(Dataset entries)
<<<<
/-- R332, R335 to R339, R341 to R343: node IDs; a message takes its number at its first send and keeps it in every copy; a
whole message that arrives is judged by age, epoch and number before it is applied; an EACK ends it; one that is lost faults its
operation, with a report where its slot has a context. (A FIRST flit with the SNODE and MTAG of a copy under way replaces that copy, and
a resend without a route counts: the model's choice, log entry 58.) -/
def Obligations.NodesAndMessages : Prop :=
  ∀ (s : State), s.pow.on = true →
    let rest := fun (t : State) => t.cl = s.cl ∧ t.mem = s.mem ∧ t.hub = s.hub ∧ t.lnk.msgs = s.lnk.msgs
    let tag := freeTag (usedTags s) (usedTags s).length ((s.lnk.mtag + 1) % 65536)
    (∀ v, v < 0xFFFF → s.lnk.node = 0xFFFF → gives (.nodeAssign v) s (fun t => rest t ∧ t.lnk.node = v ∧
      t.lnk.epoch = (s.lnk.epoch + 1) % 256 ∧ (∀ d, nextAseq t d = 1) ∧ t.lnk.dup = false)) ∧
    (∀ v, v < 0xFFFF → s.lnk.node ≠ 0xFFFF → gives (.nodeAssign v) s (fun t => t = s)) ∧
    (s.lnk.msgs = [] → gives .nodeUnassign s (fun t => rest t ∧ t.lnk.node = 0xFFFF ∧ t.lnk.dup = false ∧
      t.lnk.dedup = [] ∧ t.lnk.epoch = s.lnk.epoch)) ∧
    (eclHalted s = false →
      (∀ m b c sl tk, s.lnk.msgs.find? (fun x => x.id == m.id) = some m → sendReady s m = true → msgWaits s m = false →
        noRoute s m.f m.dnode = false → m.src = .bytes b → m.owner = .op c sl tk →
        gives (.messageSend m.id) s (fun t => t.cl = s.cl ∧ t.mem = s.mem ∧ t.hub = s.hub ∧
          nextAseq t m.dnode = (nextAseq s m.dnode + 1) % 2 ^ 32 ∧ t.lnk.mtag = tag ∧
          t.lnk.msgs = s.lnk.msgs.map (fun x => if x.id == m.id then
            { m with sent := true, aseq := nextAseq s m.dnode, epoch := s.lnk.epoch, sftc := s.clock.ftc % 2 ^ 32
                     mtag := tag, port := (routePort s m.dnode).getD 8 } else x))) ∧
      (∀ n b, n < Config.ports → s.lnk.reasm.length < 1024 → (getPort s n).rx = [b] → waitsSlot s b = true →
        gives (.reassemblyStart n) s (fun t => rest t ∧ (getPort t n).rx = [] ∧ ∃ r : Reasm,
          t.lnk.reasm = s.lnk.reasm.filter (fun x => !isCopy (flSnode b) (flMtag b) x) ++ [r] ∧ r.snode = flSnode b ∧
            r.mtag = flMtag b ∧ r.ty = flType b ∧ r.payload = flBody b ∧ r.whole = flLast b ∧ r.port = n)) ∧
      (∀ sn tag, s.lnk.reasm.any (fun r => isCopy sn tag r && !r.whole) = true →
        gives (.reassemblyTimeout sn tag) s (fun t =>
          t = { s with lnk.reasm := s.lnk.reasm.filter (fun r => !isCopy sn tag r) })) ∧
      (∀ r m, s.lnk.reasm.find? (isCopy r.snode r.mtag) = some r → r.whole = true → rmsgOf r = some m → rmsgWaits s m = false →
        let age := (s.clock.ftc + 2 ^ 32 - m.h.sftc) % 2 ^ 32
        let freed := s.lnk.reasm.filter (fun x => !isCopy r.snode r.mtag x)
        (1000000 ≤ age → gives (.messageDeliver r.snode r.mtag) s (fun t => rest t ∧ t.lnk.reasm = freed ∧
          raised 32 aRxAged 1 s t)) ∧
        (age < 1000000 → dedupEpoch (dedupOf s r.snode) m.h.epoch = none →
          gives (.messageDeliver r.snode r.mtag) s (fun t => rest t ∧ t.lnk.reasm = freed ∧ raised 32 aRxEpoch 1 s t)) ∧
        (∀ w f, age < 1000000 → dedupEpoch (dedupOf s r.snode) m.h.epoch = some w → dedupHit w m.h.aseq = false →
          tagFunc s m.h.tag = some f → m.ty = 3 → (selectCtx s f none m.h.tclu m.h.tslot).isSome = true →
          gives (.messageDeliver r.snode r.mtag) s (fun t => t.cl = s.cl ∧ t.mem = s.mem ∧ t.lnk.reasm = freed ∧
            dedupOf t r.snode = dedupMark w m.h.aseq ∧ ∃ x : Xfer, t.hub.xfers = s.hub.xfers ++ [x] ∧ x.kind = .write ∧
              x.f = f ∧ x.load = none ∧ x.tclu = m.h.tclu ∧ x.tslot = m.h.tslot ∧
              x.data = markPieces m.h.addr m.data m.poi ∧ x.ctr = m.h.ctr ∧ x.eack = some m.eack))) ∧
      (∀ d a m st c sl tk o k p, sentMsg s d a = some m → m.owner = .op c sl tk → findOp s c sl tk = some o →
        o.phase = .sent k p →
        gives (.eackReceive d a m.epoch st) s (fun t => onlyOps c { s with lnk.msgs := t.lnk.msgs } t ∧
          t.lnk.msgs = s.lnk.msgs.filter (fun x => x.id != m.id) ∧
          nowIn t c sl tk o (if k ≤ 1 then .done else .sent (k - 1) p))) ∧
      (∀ d a m b c sl tk, sentMsg s d a = some m → m.src = .bytes b → m.owner = .op c sl tk → msgWaits s m = false →
        gives (.messageResend d a) s (fun t => t.cl = s.cl ∧ t.mem = s.mem ∧ t.hub = s.hub ∧ raised 32 aMsgResend 1 s t ∧
          t.lnk.mtag = tag ∧
          t.lnk.msgs = s.lnk.msgs.map (fun x => if x.id == m.id then
            { m with mtag := tag, port := (routePort s m.dnode).getD 8 } else x))) ∧
      (∀ d a m c sl tk o, sentMsg s d a = some m → m.owner = .op c sl tk → findOp s c sl tk = some o →
        let lost := fun (t : State) => t.lnk.msgs = s.lnk.msgs.filter (fun x => x.owner != m.owner) ∧
          findOp t c sl tk = none ∧ (getSlot t c sl).st = .faulted ∧ raised 32 aMsgLost 1 s t ∧ t.cl.spad = s.cl.spad
        (slotCtx s c sl = none → gives (.messageLost d a) s (fun t => lost t ∧ t.hub.reports.length = s.hub.reports.length)) ∧
        (∀ x, slotCtx s c sl = some x → x.pipe = false → faultItems s x.region = [] →
          gives (.messageLost d a) s (fun t => lost t ∧ ∃ rs r, t.hub.reports = rs ++ [r] ∧ rs.length = s.hub.reports.length ∧
            r.f = x.f ∧ r.code = 0x0901 ∧ r.clu = c ∧ r.slot = sl ∧ r.op = opCode o.kind ∧ r.ticket = tk ∧ r.pc = o.pc.toNat ∧
            r.region = x.region ∧ r.detail = d * 2 ^ 32 + a ∧ r.tick = 16 * eventTick s))))
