@[simp] theorem bumpW_pending (w : Nat) (s : State) (a n : Nat) : (bumpW w s a n).pending = s.pending := rfl
@[simp] theorem bumpW_cl (w : Nat) (s : State) (a n : Nat) : (bumpW w s a n).cl = s.cl := rfl
@[simp] theorem bumpW_mem (w : Nat) (s : State) (a n : Nat) : (bumpW w s a n).mem = s.mem := rfl
@[simp] theorem bumpW_hub (w : Nat) (s : State) (a n : Nat) : (bumpW w s a n).hub = s.hub := rfl
@[simp] theorem bumpW_lnk (w : Nat) (s : State) (a n : Nat) : (bumpW w s a n).lnk = s.lnk := rfl
@[simp] theorem bumpW_clock (w : Nat) (s : State) (a n : Nat) : (bumpW w s a n).clock = s.clock := rfl
@[simp] theorem bumpW_ecl (w : Nat) (s : State) (a n : Nat) : (bumpW w s a n).ecl = s.ecl := rfl
@[simp] theorem bumpW_pow (w : Nat) (s : State) (a n : Nat) : (bumpW w s a n).pow = s.pow := rfl
@[simp] theorem bumpW_fuses (w : Nat) (s : State) (a n : Nat) : (bumpW w s a n).fuses = s.fuses := rfl
@[simp] theorem bumpW_sec (w : Nat) (s : State) (a n : Nat) : (bumpW w s a n).sec = s.sec := rfl
@[simp] theorem bumpW_mng (w : Nat) (s : State) (a n : Nat) : (bumpW w s a n).mng = s.mng := rfl
@[simp] theorem bumpW_regs (w : Nat) (s : State) (a n : Nat) : (bumpW w s a n).regs = s.regs := rfl
@[simp] theorem bumpW_host (w : Nat) (s : State) (a n : Nat) : (bumpW w s a n).host = s.host := rfl
@[simp] theorem bumpW_fresh (w : Nat) (s : State) (a n : Nat) : (bumpW w s a n).fresh = s.fresh := rfl
@[simp] theorem bumpW_out (w : Nat) (s : State) (a n : Nat) : (bumpW w s a n).out = s.out := rfl

@[simp] theorem bump_pending (s : State) (a n : Nat) : (bump s a n).pending = s.pending := rfl
@[simp] theorem bump_cl (s : State) (a n : Nat) : (bump s a n).cl = s.cl := rfl
@[simp] theorem bump_mem (s : State) (a n : Nat) : (bump s a n).mem = s.mem := rfl
@[simp] theorem bump_hub (s : State) (a n : Nat) : (bump s a n).hub = s.hub := rfl
@[simp] theorem bump_lnk (s : State) (a n : Nat) : (bump s a n).lnk = s.lnk := rfl
@[simp] theorem bump_clock (s : State) (a n : Nat) : (bump s a n).clock = s.clock := rfl
@[simp] theorem bump_ecl (s : State) (a n : Nat) : (bump s a n).ecl = s.ecl := rfl
@[simp] theorem bump_pow (s : State) (a n : Nat) : (bump s a n).pow = s.pow := rfl
@[simp] theorem bump_fuses (s : State) (a n : Nat) : (bump s a n).fuses = s.fuses := rfl
@[simp] theorem bump_sec (s : State) (a n : Nat) : (bump s a n).sec = s.sec := rfl
@[simp] theorem bump_mng (s : State) (a n : Nat) : (bump s a n).mng = s.mng := rfl
@[simp] theorem bump_regs (s : State) (a n : Nat) : (bump s a n).regs = s.regs := rfl
@[simp] theorem bump_host (s : State) (a n : Nat) : (bump s a n).host = s.host := rfl
@[simp] theorem bump_fresh (s : State) (a n : Nat) : (bump s a n).fresh = s.fresh := rfl
@[simp] theorem bump_out (s : State) (a n : Nat) : (bump s a n).out = s.out := rfl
>>>>
From the records above, copy each line that contains the word "fuses".

Problem solution:
@[simp] theorem bumpW_fuses (w : Nat) (s : State) (a n : Nat) : (bumpW w s a n).fuses = s.fuses := rfl
@[simp] theorem bump_fuses (s : State) (a n : Nat) : (bump s a n).fuses = s.fuses := rfl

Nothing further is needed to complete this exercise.